About this task:
Out of the material that follows, write out exactly the lines from the line with "BitVec.ofNat 32 (2 ^ 1)" to the line with "let d := modCtx", both ends included, and no others.

Information given:
============================================================
theorem witness_PollsSwapTheSummaryAndReadProducers :
    let s := ringsOn (hostUp (inRun State.reset))
    let c := modEndpoint ⟨.h1, .a⟩ (fun e => { e with atomicOp := false }) s
    let w := writeHost .h1 0x101000 [2, 0, 0, 0] s
    polls .h1 State.reset = false ∧ polls .h1 s = true ∧ scanMode .h1 s = false ∧ scanMode .h1 c = true ∧ polls .h1 c = true
      ∧ memWf hostFill (hlink .h1 w).hmem = true ∧ readHost32 .h1 (dbAddr .h1 0x1000 w) w = BitVec.ofNat 32 (2 ^ 1)
      ∧ (∀ j : Fin 32, readHost32 .h1 (dbAddr .h1 (0x1000 + 4 * j.val) s) s = 0) ∧ polls .h1 w = true ∧ scanMode .h1 w = false
      ∧ ownsCqp .h1 1 s = true ∧ (ctx .h1 1 s).txState = .running ∧ (ctx .h1 1 s).rxState = .running
      ∧ overruns (ctx .h1 1 s).txDone (ctx .h1 1 s).txProd 1 (ctxSize .tx (ctx .h1 1 s)) = false
      ∧ overruns (ctx .h1 1 s).txDone (ctx .h1 1 s).txProd 0xFFF0 (ctxSize .tx (ctx .h1 1 s)) = true := by decide +kernel

theorem witness_DescriptorsAreFetchedJudgedAndDelivered :
    let s := ringsOn (hostUp (inRun State.reset))
    let p := modCtx .h1 1 (fun x => { x with txProd := 1, rxProd := 1 }) s
    let m := writeHost .h1 0x200000 (List.replicate 32 0xFF) (writeHost .h1 0x300000 (List.replicate 32 0xFF) p)
    let g := writeHost .h1 0x300000 ([0, 0, 0x40, 0, 0, 0, 0, 0, 64, 0] ++ List.replicate 22 0) p
    let i : RxItemDue := ⟨5, 0, 4, true, false, false, false, 3, 0, 0, 0, false, false, 0, 0, 2, [7, 8], 0, 0, 0, some 4, 3, none⟩
    let d := modCtx .h1 1 (fun x => { x with rxWait := [i], rxFree := [⟨0, 0x400000, 64⟩] }) s
    let e := modCtx .h1 1 (fun x => { x with rxWait := [i] }) s
    let n := modCtx .h1 1 (fun x => { x with rxWait := [{ i with waitUntil := 1 }] }) s
    let b := modCtx .h1 1 (fun x => { x with rxWait := [{ i with gapCount := 1 }] }) s
    (ownsCqp .h1 1 s && fetchAllowed .h1 1 s) = false ∧ ownsCqp .h1 1 p = true ∧ fetchAllowed .h1 1 p = true
      ∧ canOf 1 p = none ∧ bindOf 1 p = none
      ∧ sendMalformed (sendDesc (ringEntry .h1 1 .tx 0 m)) (ctxUrg (ctx .h1 1 m)) m = true
      ∧ rxFetchAllowed .h1 1 s = false ∧ rxFetchAllowed .h1 1 m = true ∧ recvDesc (ringEntry .h1 1 .rx 0 m) = none
      ∧ (ctx .h1 1 m).rxFree = [] ∧ (recvDesc (ringEntry .h1 1 .rx 0 g)).isSome = true
      ∧ (ctx .h1 1 d).rxWait = [i] ∧ (ownsCqp .h1 1 d && dmaOk .h1 d && ringsRun d) = true
      ∧ (cq (ctxCq .rx (ctx .h1 1 d)) d).full = false ∧ i.gapCount = 0 ∧ (ctx .h1 1 d).rxFree = [⟨0, 0x400000, 64⟩]
      ∧ memWf hostFill (hlink .h1 d).hmem = true ∧ (ctx .h1 1 e).rxFree = [] ∧ i.waitUntil ≤ e.now
      ∧ (∀ y ∈ (ctx .h1 1 n).rxWait, n.now < y.waitUntil) ∧ (∀ y ∈ (ctx .h1 1 b).rxWait, y.gapCount ≠ 0) := by decide +kernel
============================================================
Your solution:
      ∧ memWf hostFill (hlink .h1 w).hmem = true ∧ readHost32 .h1 (dbAddr .h1 0x1000 w) w = BitVec.ofNat 32 (2 ^ 1)
      ∧ (∀ j : Fin 32, readHost32 .h1 (dbAddr .h1 (0x1000 + 4 * j.val) s) s = 0) ∧ polls .h1 w = true ∧ scanMode .h1 w = false
      ∧ ownsCqp .h1 1 s = true ∧ (ctx .h1 1 s).txState = .running ∧ (ctx .h1 1 s).rxState = .running
      ∧ overruns (ctx .h1 1 s).txDone (ctx .h1 1 s).txProd 1 (ctxSize .tx (ctx .h1 1 s)) = false
      ∧ overruns (ctx .h1 1 s).txDone (ctx .h1 1 s).txProd 0xFFF0 (ctxSize .tx (ctx .h1 1 s)) = true := by decide +kernel

theorem witness_DescriptorsAreFetchedJudgedAndDelivered :
    let s := ringsOn (hostUp (inRun State.reset))
    let p := modCtx .h1 1 (fun x => { x with txProd := 1, rxProd := 1 }) s
    let m := writeHost .h1 0x200000 (List.replicate 32 0xFF) (writeHost .h1 0x300000 (List.replicate 32 0xFF) p)
    let g := writeHost .h1 0x300000 ([0, 0, 0x40, 0, 0, 0, 0, 0, 64, 0] ++ List.replicate 22 0) p
    let i : RxItemDue := ⟨5, 0, 4, true, false, false, false, 3, 0, 0, 0, false, false, 0, 0, 2, [7, 8], 0, 0, 0, some 4, 3, none⟩
    let d := modCtx .h1 1 (fun x => { x with rxWait := [i], rxFree := [⟨0, 0x400000, 64⟩] }) s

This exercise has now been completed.